§ **What to do**:
Copy exactly the lines of the data below that run from the line holding "theorem masked_none (w" through the line holding "plain : isPfxWord w = false", both ends included.

Start of Records provided

-- ==== Sys2Proof/Laws/Dispatch.lean ====
section
/-! SUPPORT. What `exec` does with each instruction: it is the instruction's own meaning. -/

namespace Sys2Proof.Machine

open Sys2Proof
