-- ==== Sys2Proof/Laws/State.lean ====
section
/-! SUPPORT. One lemma per field per update of the state record and of the warp record, so that no proof unfolds a record
update. -/

namespace Sys2Proof.Machine

open Sys2Proof
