-- ==== Sys2Proof/Laws/PerInstr.lean ====
section
/-! SUPPORT. Instruction by instruction: the word that the encoder writes is no prefix, its opcode finds the instruction's row, the bits
that the row requires to be 0 are 0, and the row's fields are the operands.  With the tests of well-formedness this is what the decoder's
rules ask of one word. -/

namespace Sys2Proof.Laws

open Sys2Proof

theorem field_low {m k : Nat} (x : BitVec m) (y : BitVec k) (lo n : Nat) (h : lo + n ≤ k) :
    BitVec.extractLsb' lo n (x ++ y) = BitVec.extractLsb' lo n y := BitVec.extractLsb'_append_eq_of_add_le h
theorem field_high {m k : Nat} (x : BitVec m) (y : BitVec k) (lo n : Nat) (h : k ≤ lo) :
    BitVec.extractLsb' lo n (x ++ y) = BitVec.extractLsb' (lo - k) n x := BitVec.extractLsb'_append_eq_of_le h

/-- Bits that a mask tests are 0 where the field that holds them is, and the rest of the mask finds none. -/
theorem masked_field (w z : Word) (lo n : Nat) (h : fieldOf w lo n = 0) (k : w &&& (z &&& ~~~(BitVec.ofNat 32 ((2 ^ n - 1) <<< lo))) = 0) :
    w &&& z = 0 := by
  apply BitVec.eq_of_getLsbD_eq
  intro i hi
  have a := congrArg (fun x => x.getLsbD i) k
  simp only [BitVec.getLsbD_and, BitVec.getLsbD_not, BitVec.getLsbD_ofNat, hi, decide_true, Bool.true_and,
    Nat.testBit_shiftLeft, Nat.testBit_two_pow_sub_one] at a ⊢
  by_cases q : lo ≤ i ∧ i - lo < n
  · have b := congrArg (fun x => x.getLsbD (i - lo)) h
    simp only [fieldOf, BitVec.getLsbD_extractLsb', q.2, decide_true, Bool.true_and] at b
    rw [show lo + (i - lo) = i by omega] at b
    simp_all
  · have e : (decide (i ≥ lo) && decide (i - lo < n)) = false := by
      simp only [Bool.and_eq_false_iff, decide_eq_false_iff_not]; omega
    rw [e] at a
    simpa using a

theorem masked_none (w : Word) : w &&& 0#32 = 0 := BitVec.and_zero

/-- The row, with its prefix, that reads an instruction back from its word. -/
structure Reads (p : Option Pfx) (w : Word) (r : OpRow) (i : Instr) : Prop where
  plain : isPfxWord w = false
  row : opRow w = some r
  zeros : w &&& r.zeros = 0
  pfx : p.isSome = true → r.takesPfx = true
  back : r.build p w = i

namespace Encoding

set_option linter.unusedSimpArgs false

/-- What an instruction's words are, and that its row reads it back from them. -/
def Statement (i : Instr) : Prop := ∀ ws, encode i = some ws → ∃ p w r, ws = withPfx p w ∧ Reads p w r i

/-- The row of an opcode by its two digits. -/
def rowAt (h l : Nat) (w : Word) : Option OpRow :=
  match h with
  | 0 => opRow0 w l
  | 1 => opRow1 w l
  | 2 => opRow2 w l
  | 3 => opRow3 w l
  | 4 => opRow4 w l
  | 5 => opRow5 w l
  | 6 => opRow6 w l
  | 7 => opRow7 w l
  | 8 => opRow8 w l
  | 9 => opRow9 w l
  | 10 => opRowA w l
  | 11 => opRowB w l
  | 12 => opRowC w l
  | 13 => opRowD w l
  | 14 => opRowE w l
  | _ => none

theorem bit_field (w : Word) (n : Nat) : bitOf w n = (fieldOf w n 1 == 1#1) := by
  unfold bitOf fieldOf
  have h : (w.extractLsb' n 1).getLsbD 0 = w.getLsbD n := by simp
  rw [← h]
  generalize w.extractLsb' n 1 = x
  revert x; decide

/-- An instruction whose word has the two digits of its row, zeros where the row asks for them, and the operands in its fields. -/
theorem byRow {i : Instr} {p : Option Pfx} {w : Word} {k l : BitVec 4} {r : OpRow} (h : encode i = some (withPfx p w))
    (hk : fieldOf w 28 4 = k) (hl : fieldOf w 24 4 = l) (plain : (k == 0xF#4) = false) (row : rowAt k.toNat l.toNat w = some r)
    (zeros : w &&& r.zeros = 0) (pfx : p.isSome = true → r.takesPfx = true) (back : r.build p w = i) : Statement i := by
  intro ws e
  rw [h] at e
  cases e
  refine ⟨p, w, r, rfl, by rw [isPfxWord, hk, plain], ?_, zeros, pfx, back⟩
  rw [← row, ← hk, ← hl]
  rfl

theorem silent {i : Instr} (h : encode i = none) : Statement i := fun ws k => by rw [h] at k; cases k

End of Records provided

§ **Output of the task**:
theorem masked_none (w : Word) : w &&& 0#32 = 0 := BitVec.and_zero

/-- The row, with its prefix, that reads an instruction back from its word. -/
structure Reads (p : Option Pfx) (w : Word) (r : OpRow) (i : Instr) : Prop where
  plain : isPfxWord w = false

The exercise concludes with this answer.